I can’t tell you what a Great Big Ol’ Deal it is to have Enuma Okoro here today. She is a fellow Patheos blogger, a lovely thinker, and has one of those smiles that makes you want to forget whatever you were just complaining about. (After you finish this post, I hope you’ll read her books.) I’m thankful she’s willing to spend some time with us.
Breakfast at Gretchen’s
We lived on the same apartment floor in Paris. For weeks we passed one another with casual greetings in the elevator or in the downstairs lobby. She was old enough to be my grandmother. We both spoke English and not the best of French. I assumed that was all we had in common. Until the week I lost my fridge.
She stopped me almost hesitantly one morning in the lobby.
“Enuma, hi.”
“Oh hi Gretchen, how are you?”
“I’m fine. I’ve been meaning to talk to you…”
Her pause made me anticipate something negative. I quickly wondered if I had forgotten some recent faux pas. Did I leave my trash out by my apartment door to long?
“Sure, about what?” I try to sound unassuming and innocent.
“Well, your fridge…what do you do for meals?”
“Yeah. It’s just for a week or so. I’m mostly having to eat out.”
“Well, I was wondering, would you want to come over for breakfast in the mornings?”
I am instantly touched by her kindness. “Oh Gretchen, that is sooo sweet of you.
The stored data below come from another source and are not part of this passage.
/-- The cuckoo kicks from bucket `b` with the entry at place `cur` in hand (R195): the kicks made, latest first, and
the way in which the last entry comes to rest; none at the kick limit. DEDUCED, log entry 34. -/
def State.kicks (s : State) (held : List Nat) : Nat → Nat → Nat → Nat → List Kick → List Kick × Option Nat
  | 0, _, _, _, done => (done, none)
  | n + 1, i, b, cur, done =>
    let loc := 4 * b + i % 4
    let there := match done.find? (·.loc == loc) with
      | some k => k.placed + 1
      | none => s.way loc
    if there == 0 || held.contains loc || !s.bucketLive b then (done, none)
    else
      let v := there - 1
      let done := ⟨loc, cur, v⟩ :: done
      let b' := ((s.candidates v).find? (· != b)).getD b
      match if s.bucketLive b' then lowestWay b' (s.wayFree held) else none with
      | some l => (done, some l)
      | none => s.kicks held n (i + 1) b' v done

/-- The eviction candidates of a key (R196): ways that hold neither an entry the batch has staged, a modified one
among them, nor one about to leave, in buckets that are not frozen. DEDUCED, log entry 34. -/
def State.evictable (s : State) (held buckets : List Nat) : List Nat :=
  let staged := stagedPlaces s.stagedNow
  (buckets.filter s.bucketLive).flatMap fun b => ((List.range 4).map (4 * b + ·)).filter fun l =>
    s.way l != 0 && !held.contains l && !staged.contains (s.way l - 1)

/-- The age of the entry in a way (R198). -/
def State.wayAge (s : State) (loc : Nat) : Nat :=
  match s.view (s.way loc - 1) with
  | some e => (s.fld .exm_AGE_EPOCH [] f_exm_AGE_EPOCH_epoch + 2 ^ 32 - e.stamp) % 2 ^ 32
  | none => 0

/-- The way of the greatest age, the lower candidate for equal ages. -/
def State.oldestWay (s : State) : List Nat → Option Nat
  | [] => none
  | l :: rest => match s.oldestWay rest with
    | some m => if s.wayAge l < s.wayAge m then some m else some l
    | none => some l

/-- The table generator's value and next state (R196, R127). -/
def State.tableGen (s : State) (i : Nat) : Nat × State :=
  let g := splitMixNext (SMap.get 0 s.tab.gens i)
  ((splitMixMix g).toNat, { s with tab := { s.tab with gens := SMap.put 0 s.tab.gens i g } })

/-- Where an insertion places an entry and at what cost: the way, the moves, the evicted place with its cause. -/
structure Placement where
  s : State
  loc : Option Nat
  moves : Nat := 0
  evicted : Option (Nat × Nat) := none

/-- The eviction mode decides where the kick limit was reached (R196). The mode, as the limit of LEARN_PORT, is that
which an earlier REG_WRITE of the batch gives it (R222). -/
def State.placeByEviction (s : State) (k : Nat) (held buckets : List Nat) : Placement :=
  let mode := if isFbk k then 0 else f_exm_TBL_CFG_evict_mode.get (s.viewWord .exm_TBL_CFG [placeInst k])
  let c := s.evictable held buckets
  if c.isEmpty then { s, loc := none }
  else match mode with
    | 1 =>
      let (v, s) := s.tableGen (placeInst k)
      let l := c.getD (v % c.length) 0
      { s, loc := some l, evicted := some (s.way l - 1, 0) }
    | 2 => match s.oldestWay c with
      | some l => { s, loc := some l, evicted := some (s.way l - 1, 1) }
      | none => { s, loc := none }
    | _ => { s, loc := none }

/-- Insertion of a key that is absent (R195 to R197), with the table's eviction mode or without eviction (R239).
DESIGN CHOICE, log entry 33; DEDUCED, log entry 34. -/
def State.place (s : State) (k : Nat) (evict : Bool) : Placement :=
  let buckets := s.candidates k
  match (buckets.filter s.bucketLive).findSome? fun b => lowestWay b s.wayFreeNew with
  | some l => { s, loc := some l }
  | none =>
    let held := s.heldWays
    let put (s : State) (j loc : Nat) : State := if j = k then s.setWay loc (k + 1) else s.moveEntry j loc
    match s.kicks held 8 0 (buckets.headD 0) k [] with
    | (done, some l) =>
      let last := match done with | x :: _ => x.out | [] => k
      let own := if last = k then some l else (done.find? (·.placed == k)).map (·.loc)
      let s := s.each done.reverse fun s x => put s x.placed x.loc
      { s := put s last l, loc := own, moves := done.length }
    | (_, none) => if evict then s.placeByEviction k held buckets else { s, loc := none }

/-- Data bits of an exact-match table (R200). -/
def State.exmWidth (s : State) (i : Nat) : Nat :=
  match s.fld .exm_TBL_CFG [i] f_exm_TBL_CFG_data_width with | 0 => 32 | 1 => 64 | _ => 120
Really you don’t have to do that.”
“I know, but I can’t stand the thought of you having to go out for meals everyday. Especially first thing in the morning!”
“Oh, thank you so much. I may take you up on that.”
“Well, it would be our pleasure. Anytime from 8am-10am. Just ring our doorbell. Nothing fancy. Probably just croissants or cereal or yogurt. I don’t know.”
*
We sit across from one another at her beautiful wooden dining table. Early summer rain slips down the slanted windowpanes in her delicately furnished apartment. Her husband has left for work. She offers a quick morning prayer and we both begin to eat our bowls of muesli.
That first morning I learn she and her husband John are from Nevada. I learn they have been married for 45 years. I learn they have no children.
The second morning, I learn about her love of needlepoint.
The third morning, I ask the question I’ve been curious about since day one.
“So did you and John just decide you didn’t want children?”
I catch a flicker of change across her face, something I cannot fully name.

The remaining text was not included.